* **What you should do**:
Return exactly and only these lines: the first of the listing through the one containing "### Narrowing -/".
━━━━━━━━━━━━━━━━━━━━
-- ==== Sys2Proof/Laws/Ops.lean ====
section
/-! SUPPORT. What the shared operations do, said once each: narrowing, the ALU, the register check, the stack pointer. -/

namespace Sys2Proof.Machine

open Sys2Proof

/-! ### Narrowing -/

@[simp] theorem trunc8_natCast (n : Nat) : trunc8 (n : Int) = BitVec.ofNat 8 n := by
  simp [trunc8, BitVec.ofInt_natCast]

theorem trunc8_toNat (v : Int) : ((trunc8 v).toNat : Int) = v % 256 := by
  simp [trunc8, BitVec.toNat_ofInt, Int.emod_nonneg]

/-! ### The ALU as word arithmetic -/

theorem aluAdd_eq (x y : Byte) : aluAdd x y = x + y := by
  simp [aluAdd, trunc8, BitVec.ofInt_add]

theorem aluMul_eq (x y : Byte) : aluMul x y = x * y := by
  simp [aluMul, trunc8, BitVec.ofInt_mul]

theorem aluInc_eq (x : Byte) : aluInc x = x + 1#8 := by
  simp [aluInc, trunc8, BitVec.ofInt_add]

theorem aluDec_eq (x : Byte) : aluDec x = x - 1#8 := by
  apply BitVec.eq_of_toNat_eq
  have h := trunc8_toNat ((x.toNat : Int) - 1)
  have hx := x.isLt
  simp only [aluDec, BitVec.toNat_sub, BitVec.toNat_ofNat]
  omega

theorem aluDiv_eq (x y : Byte) : aluDiv x y = if y = 0#8 then none else some (x / y) := by
  have hz : y.toNat = 0 ↔ y = 0#8 := by
    constructor
    · exact fun h => BitVec.eq_of_toNat_eq h
    · rintro rfl; rfl
  unfold aluDiv
  simp only [hz, trunc8_natCast]
  congr 2
  apply BitVec.eq_of_toNat_eq
  have hx := x.isLt
  have : x.toNat / y.toNat ≤ x.toNat := Nat.div_le_self _ _
  simp only [BitVec.toNat_ofNat, BitVec.toNat_udiv]
  exact Nat.mod_eq_of_lt (Nat.lt_of_le_of_lt this hx)

theorem aluMod_eq (x y : Byte) : aluMod x y = if y = 0#8 then none else some (x % y) := by
  have hz : y.toNat = 0 ↔ y = 0#8 := by
    constructor
    · exact fun h => BitVec.eq_of_toNat_eq h
    · rintro rfl; rfl
  unfold aluMod
  simp only [hz, trunc8_natCast]
  congr 2
  apply BitVec.eq_of_toNat_eq
  have hx := x.isLt
  have : x.toNat % y.toNat ≤ x.toNat := Nat.mod_le _ _
  simp only [BitVec.toNat_ofNat, BitVec.toNat_umod]
  exact Nat.mod_eq_of_lt (Nat.lt_of_le_of_lt this hx)

/-! ### Register operands -/

@[simp] theorem regByte_toNat (r : RegIx) : (regByte r).toNat = r.val := by
  simp [regByte]; omega

@[simp] theorem regIndex?_regByte (r : RegIx) : regIndex? (regByte r) = some r := by
  unfold regIndex?
  rw [dif_pos (by rw [regByte_toNat]; exact r.isLt)]
  exact congrArg some (Fin.ext (regByte_toNat r))

theorem regIndex?_eq_none {a : Byte} (h : 8 ≤ a.toNat) : regIndex? a = none := by
  unfold regIndex?
  rw [dif_neg (by omega)]

/-- An operand byte is the byte of a register, or is out of range. -/
theorem regByte_or_out_of_range (a : Byte) : (∃ r, a = regByte r) ∨ 8 ≤ a.toNat := by
  rcases Nat.lt_or_ge a.toNat 8 with h | h
  · exact .inl ⟨⟨a.toNat, h⟩, by simp [regByte]⟩
  · exact .inr h

/-- `namesRegister` is the check that `regIndex?` makes. -/
theorem namesRegister_regByte (r : RegIx) : namesRegister (regByte r) = true := by
  simp [namesRegister]

@[simp] theorem State.withReg_regByte (s : State) (r : RegIx) (k : RegIx → Result) : s.withReg (regByte r) k = k r := by
  simp [State.withReg]

theorem State.withReg_out_of_range (s : State) {a : Byte} (h : 8 ≤ a.toNat) (k : RegIx → Result) :
    s.withReg a k = s.raise .registerIndexOutOfRange := by
  simp [State.withReg, regIndex?_eq_none h]

@[simp] theorem State.withRegs_regByte (s : State) (r q : RegIx) (k : RegIx → RegIx → Result) :
    s.withRegs (regByte r) (regByte q) k = k r q := by
  simp [State.withRegs]

theorem State.withRegs_out_of_range (s : State) {a b : Byte} (h : 8 ≤ a.toNat ∨ 8 ≤ b.toNat)
    (k : RegIx → RegIx → Result) : s.withRegs a b k = s.raise .registerIndexOutOfRange := by
  unfold State.withRegs
  rcases regByte_or_out_of_range a with ⟨r, rfl⟩ | ha
  · have hb : 8 ≤ b.toNat := by
      rcases h with h | h
      · rw [regByte_toNat] at h; omega
      · exact h
    rw [s.withReg_regByte, s.withReg_out_of_range hb]
  · exact s.withReg_out_of_range ha _

/-- Everything a checked register operand can lead to. -/
theorem State.withReg_cases (s : State) (a : Byte) (k : RegIx → Result) :
    (∃ r, a = regByte r ∧ s.withReg a k = k r) ∨
    (8 ≤ a.toNat ∧ s.withReg a k = .next { s with run := .faulted .registerIndexOutOfRange }) := by
  rcases regByte_or_out_of_range a with ⟨r, rfl⟩ | ha
  · exact .inl ⟨r, rfl, s.withReg_regByte r k⟩
  · exact .inr ⟨ha, s.withReg_out_of_range ha k⟩

/-- Everything two checked register operands can lead to. -/
theorem State.withRegs_cases (s : State) (a b : Byte) (k : RegIx → RegIx → Result) :
    (∃ r q, a = regByte r ∧ b = regByte q ∧ s.withRegs a b k = k r q) ∨
    ((8 ≤ a.toNat ∨ 8 ≤ b.toNat) ∧ s.withRegs a b k = .next { s with run := .faulted .registerIndexOutOfRange }) := by
  rcases regByte_or_out_of_range a with ⟨r, rfl⟩ | ha
  · rcases regByte_or_out_of_range b with ⟨q, rfl⟩ | hb
    · exact .inl ⟨r, q, rfl, rfl, s.withRegs_regByte r q k⟩
    · exact .inr ⟨.inr hb, s.withRegs_out_of_range (.inr hb) k⟩
  · exact .inr ⟨.inl ha, s.withRegs_out_of_range (.inl ha) k⟩

/-! ### The stack pointer -/

theorem State.pushAddr_eq (s : State) : s.pushAddr = s.getReg 7 - 1#8 := aluDec_eq (s.getReg 7)

/-- Below a stack pointer that is not 0 there is a cell to push to. -/
theorem State.pushAddr_toNat {s : State} (h : s.getReg 7 ≠ 0#8) : s.pushAddr.toNat + 1 = (s.getReg 7).toNat := by
  have h0 : (s.getReg 7).toNat ≠ 0 := fun e => h (BitVec.eq_of_toNat_eq e)
  have hlt := (s.getReg 7).isLt
  rw [s.pushAddr_eq, BitVec.toNat_sub]
  simp only [BitVec.toNat_ofNat]
  omega

theorem State.spDown?_zero {s : State} (h : s.getReg 7 = 0#8) : s.spDown? = none := by simp [State.spDown?, h]

theorem State.spDown?_pos {s : State} (h : s.getReg 7 ≠ 0#8) : s.spDown? = some (s.setReg 7 s.pushAddr) := by
  simp [State.spDown?, h]

theorem State.spUp?_top {s : State} (h : s.getReg 7 = 255#8) : s.spUp? = none := by simp [State.spUp?, h]

theorem State.spUp?_below {s : State} (h : s.getReg 7 ≠ 255#8) : s.spUp? = some (s.setReg 7 (s.getReg 7 + 1#8)) := by
  have : trunc8 (((s.getReg 7).toNat : Int) + 1) = s.getReg 7 + 1#8 := aluInc_eq (s.getReg 7)
  simp only [State.spUp?, State.getSp_eq, State.setSp_eq, if_neg h, this]

end Sys2Proof.Machine
end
━━━━━━━━━━━━━━━━━━━━
* **Written answer**:
-- ==== Sys2Proof/Laws/Ops.lean ====
section
/-! SUPPORT. What the shared operations do, said once each: narrowing, the ALU, the register check, the stack pointer. -/

namespace Sys2Proof.Machine

open Sys2Proof

/-! ### Narrowing -/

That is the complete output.